- **Records supplied**:
/-- The vector registers a word reads; of an engine command its shortest operand block (04 R422). -/
def Instr.srcs (g : Group) (i : Instr) : List Reg :=
  match i with
  | .mode _ _ => []
  | .modeRnd _ _ => []
  | .modeGp _ _ => []
  | .modeSat _ _ => []
  | .nop _ => []
  | .bra _ _ => []
  | .brany _ _ _ _ => []
  | .brall _ _ _ _ => []
  | .call _ _ => []
  | .split _ _ _ _ => []
  | .brx _ a _ => pairOf a
  | .join _ => []
  | .ret _ => []
  | .yield _ => []
  | .exit _ => []
  | .regroup _ _ a => [a]
  | .elect _ _ _ => []
  | .vote _ _ _ _ _ _ => []
  | .xmRd _ _ => []
  | .xmWr _ _ _ _ => []
  | .movi _ _ _ => []
  | .movih _ d _ => [d]
  | .mov _ _ a => [a]
  | .shapeQ _ _ a => [a]
  | .shapeX _ d _ _ => [d]
  | .laneix _ _ => []
  | .memix _ _ => []
  | .grpix _ _ => []
  | .bcast _ _ a b => [a, b]
  | .shuf _ _ a b => [a, b]
  | .sel _ d a b => [a, b, d]
  | .plog _ _ _ _ _ => []
  | .tagQ _ _ a => [a]
  | .tagSet _ _ _ => []
  | .iadd _ _ a b => regsOf g.ty a ++ regsOf g.ty b
  | .isub _ _ a b => regsOf g.ty a ++ regsOf g.ty b
  | .imul _ _ a b => regsOf g.ty a ++ regsOf g.ty b
  | .imulh _ _ a b => regsOf g.ty a ++ regsOf g.ty b
  | .imad _ d a b => regsOf g.ty a ++ regsOf g.ty b ++ regsOf g.ty d
  | .imin _ _ a b => regsOf g.ty a ++ regsOf g.ty b
  | .imax _ _ a b => regsOf g.ty a ++ regsOf g.ty b
  | .iabs _ _ a => regsOf g.ty a
  | .ineg _ _ a => regsOf g.ty a
  | .and _ _ a b => regsOf g.ty a ++ regsOf g.ty b
  | .or _ _ a b => regsOf g.ty a ++ regsOf g.ty b
  | .xor _ _ a b => regsOf g.ty a ++ regsOf g.ty b
  | .andn _ _ a b => regsOf g.ty a ++ regsOf g.ty b
  | .shl _ _ a b => regsOf g.ty a ++ [b]
  | .shr _ _ a b => regsOf g.ty a ++ [b]
  | .sar _ _ a b => regsOf g.ty a ++ [b]
  | .popc _ _ a => regsOf g.ty a
  | .clz _ _ a => regsOf g.ty a
  | .brev _ _ a => regsOf g.ty a
  | .bfx _ _ a b => regsOf g.ty a ++ [b]
  | .bfi _ d a b => regsOf g.ty a ++ regsOf g.ty d ++ [b]
  | .icmp _ _ a b _ => regsOf g.ty a ++ regsOf g.ty b
  | .iaddi _ _ a _ => regsOf g.ty a
  | .ishi _ _ a _ _ => regsOf g.ty a
  | .fadd _ _ a b => regsOf g.ty a ++ regsOf g.ty b
  | .fsub _ _ a b => regsOf g.ty a ++ regsOf g.ty b
  | .fmul _ _ a b => regsOf g.ty a ++ regsOf g.ty b
  | .fma _ d a b => regsOf g.ty a ++ regsOf g.ty b ++ regsOf g.ty d
  | .fnma _ d a b => regsOf g.ty a ++ regsOf g.ty b ++ regsOf g.ty d
  | .fmin _ _ a b => regsOf g.ty a ++ regsOf g.ty b
  | .fmax _ _ a b => regsOf g.ty a ++ regsOf g.ty b
  | .fabs _ _ a => regsOf g.ty a
  | .fneg _ _ a => regsOf g.ty a
  | .fclass _ _ a => regsOf g.ty a
  | .frint _ _ a => regsOf g.ty a
  | .fscale _ _ a b => regsOf g.ty a ++ [b]
  | .fcmp _ _ a b _ => regsOf g.ty a ++ regsOf g.ty b
  | .frcp _ _ a _ => regsOf g.ty a
  | .frsq _ _ a _ => regsOf g.ty a
  | .fsqrt _ _ a _ => regsOf g.ty a
  | .fdiv _ _ a b _ => regsOf g.ty a ++ regsOf g.ty b
  | .fexp2 _ _ a _ => regsOf g.ty a
  | .flog2 _ _ a _ => regsOf g.ty a
  | .fsin _ _ a _ => regsOf g.ty a
  | .fcos _ _ a _ => regsOf g.ty a
  | .redl _ _ a _ _ => regsOf g.ty a
  | .scanl _ _ a _ _ => regsOf g.ty a
  | .cvt _ d a _ => regsOf (g.tag a) a ++ (if elemCount (g.tag a) < elemCount g.ty then [d] else [])
  | .srseed _ a => [a]
  | .qblk _ d a _ _ => [a, d]
  | .dqblk _ _ a _ _ => [a]
  | .eaClr _ d => [d]
  | .eaAdd _ d a => [d] ++ regsOf g.ty a
  | .eaDot _ d a b => [d, a, b]
  | .eaMrg _ d a => [d, a]
  | .eaSt _ d a => [d] ++ pairOf a
  | .eaRnd _ _ a _ => [a]
  | .eaLd _ d a _ => [d] ++ pairOf a
  | .eaRed _ d a => [d] ++ pairOf a
  | .mzero _ _ _ => []
  | .mm _ _ a b => regRun a (mmRegs (g.tag a)) ++ regRun b (mmRegs (g.tag a))
  | .mmloop _ d a => pairOf a ++ pairOf d
  | .mmsp _ d a => pairOf a ++ pairOf d
  | .mrd _ _ a _ _ _ => [a]
  | .mwr _ d a _ _ _ => [a] ++ regsOf g.ty d
  | .mtab _ a _ => pairOf a
  | .mchn _ a _ => pairOf a
  | .ld _ _ a _ _ => pairOf a
  | .ldO _ _ a _ _ => pairOf a
  | .st _ d a _ => pairOf a ++ regsOf g.ty d
  | .stO _ d a _ => pairOf a ++ regsOf g.ty d
  | .ldAcq _ _ a _ _ => pairOf a
  | .stRel _ d a _ => pairOf a ++ regsOf g.ty d
  | .pref _ _ a _ => pairOf a
  | .bankcfg _ _ a => [a]
  | .qInit _ _ b => [b]
  | .qPush _ _ b => [b]
  | .qPop _ _ _ => []
  | .qAllow _ _ b => [b]
  | .append _ _ a b _ => pairOf a ++ regsOf g.ty b
  | .tailrd _ _ a _ _ => pairOf a
  | .probe _ _ a _ => pairOf a
  | .seal _ a b => pairOf a ++ pairOf b
  | .rflush _ _ a b => pairOf a ++ [b]
  | .rinv _ _ a b => pairOf a ++ [b]
  | .atom _ _ a b _ => pairOf a ++ regsOf g.ty b
  | .atomCas _ _ a b => pairOf a ++ regRun b (if is64 g.ty then 4 else 2)
  | .atomf _ _ a b _ => pairOf a ++ regsOf g.ty b
  | .red _ a b _ => pairOf a ++ regsOf g.ty b
  | .redf _ a b _ => pairOf a ++ regsOf g.ty b
  | .amaxUpd _ a b => pairOf a ++ [b]
  | .amaxRoll _ _ a => pairOf a
  | .rdvInit _ _ b => [b]
  | .rdvArrive _ _ _ _ => []
  | .rdvWait _ _ _ _ => []
  | .tqPush _ _ a b => [a, b]
  | .tqPop _ _ _ => []
  | .tqSteal _ _ a _ => [a]
  | .sbWait _ _ _ => []
  | .fenceAcq _ _ _ => []
  | .fenceRel _ _ _ => []
  | .fenceFull _ _ _ => []
  | .fwait _ a => [a]
  | .publish _ _ a b _ => pairOf a ++ [b]
  | .copy _ d a b _ _ _ _ => pairOf d ++ pairOf a ++ regRun b 3
  | .halo _ d a b _ _ _ => pairOf d ++ pairOf a ++ regRun b 3
  | .gather _ d a b _ _ _ _ => pairOf d ++ pairOf a ++ regRun b 6
  | .atlMark _ d a b _ _ _ _ => pairOf d ++ pairOf a ++ regRun b 1
  | .atlBuild _ d a b _ _ _ _ => pairOf d ++ pairOf a ++ regRun b 3
  | .coll _ d a b _ _ _ => pairOf d ++ pairOf a ++ regRun b 4
  | .engWait _ _ a b _ _ => pairOf a ++ [b]
  | .trap _ _ => []
  | .trapOpen _ => []
  | .trapRet _ a t => if t == 1 then pairOf a else []
  | .hswap _ => []
  | .csrRd _ _ _ => []
  | .csrWr _ a imm => if csrWide imm then pairOf a else [a]
  | .launch _ a b => pairOf a ++ [b]
  | .powerUp => []
  | .recoveryInstall => []
  | .leasecfgWrite _ => []
  | .ownertoWrite _ => []
  | .partcfgWrite _ _ => []
  | .rootWrite _ _ => []
  | .cfdirWrite _ _ => []
  | .doorbell _ _ => []
  | .cmdctlWrite _ _ => []
  | .cmdtailWrite _ _ => []
  | .shootdown _ => []
  | .migrate _ => []
  | .framerel _ => []
  | .clsreset _ => []
  | .asopen _ => []
  | .collctx _ => []
  | .evict _ => []
  | .pageready _ => []
  | .hswapCommand _ => []
  | .reclaim _ => []
  | .commandComplete _ _ => []
  | .evctlWrite _ => []
  | .evheadWrite _ => []
  | .registerWrite _ _ => []
  | .bar2Read _ _ => []
  | .bar2Write _ _ => []
  | .hostOwnershipRequest _ _ => []
  | .hostSnoopAnswer _ _ => []
  | .hostLinkFailure => []
  | .getVersion => []
  | .getCapabilities => []
  | .negotiateAlgorithms => []
  | .getDigests => []
  | .getCertificate _ => []
  | .challenge _ => []
  | .getMeasurements _ => []
  | .peerEpochChange _ => []
  | .pcSnoopAnswer _ _ => []
  | .pcHolderReturn _ => []
  | .ownerTimeout _ => []
  | .lateReply _ _ => []
  | .laneFailure _ => []
  | .instructionFetch _ _ => []
  | .tlbMissWalk _ _ _ _ _ => []
  | .reclassifyComplete _ => []
  | .homeAccess _ => []
  | .storeCompletion _ => []
  | .resultWrite _ _ _ => []
  | .atomicReply _ _ _ => []
  | .operationAck _ => []
  | .hostAtomic _ _ => []
  | .fenceComplete _ _ _ => []
  | .publishClear _ _ _ _ => []
  | .commitAdvance _ => []
  | .capacityWriteback _ _ => []
  | .syncOverflowMove _ => []
  | .walkComplete _ => []
  | .haloLineSet _ _ => []
  | .engineFault _ _ => []
  | .engineCommandComplete _ => []
  | .collCallComplete _ _ => []
  | .orderedReductionSettle _ => []
  | .loopStart _ => []
  | .kStep _ => []
  | .tileDrain _ => []
  | .loopComplete _ => []
  | .hingeSwapAccept _ => []
  | .hingeSwapComplete _ => []
  | .sliceSpill _ _ _ => []
  | .teamHalt _ => []
  | .drainComplete _ _ => []
  | .teamResume _ => []
  | .contextFrameWrite _ => []
  | .clusterRestore _ _ => []
  | .launchWaitcRead _ => []
  | .clusterAdmission _ _ => []
  | .launchBlocking _ => []
  | .launchDone _ => []
  | .runArbitration _ _ => []
  | .memorySetRebuild _ _ => []
  | .rebalance => []
  | .queueDeadlock _ => []
  | .rdvNoProgress _ => []
  | .illegalEncoding _ => []
  | .hostAtomicop _ _ _ => []
  | .pcHolderSnoop _ _ => []
  | .pcExclusiveGrant _ _ _ => []
  | .peerLinkTrained _ => []
  | .inputPowerLoss => []
  | .eccError _ _ => []
  | .chequerboardPhasingChange _ _ _ => []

- **Brief**: Review the preceding data and report every line that includes the string "else".

- **Exercise response**:
  | .cvt _ d a _ => regsOf (g.tag a) a ++ (if elemCount (g.tag a) < elemCount g.ty then [d] else [])
  | .atomCas _ _ a b => pairOf a ++ regRun b (if is64 g.ty then 4 else 2)
  | .trapRet _ a t => if t == 1 then pairOf a else []
  | .csrWr _ a imm => if csrWide imm then pairOf a else [a]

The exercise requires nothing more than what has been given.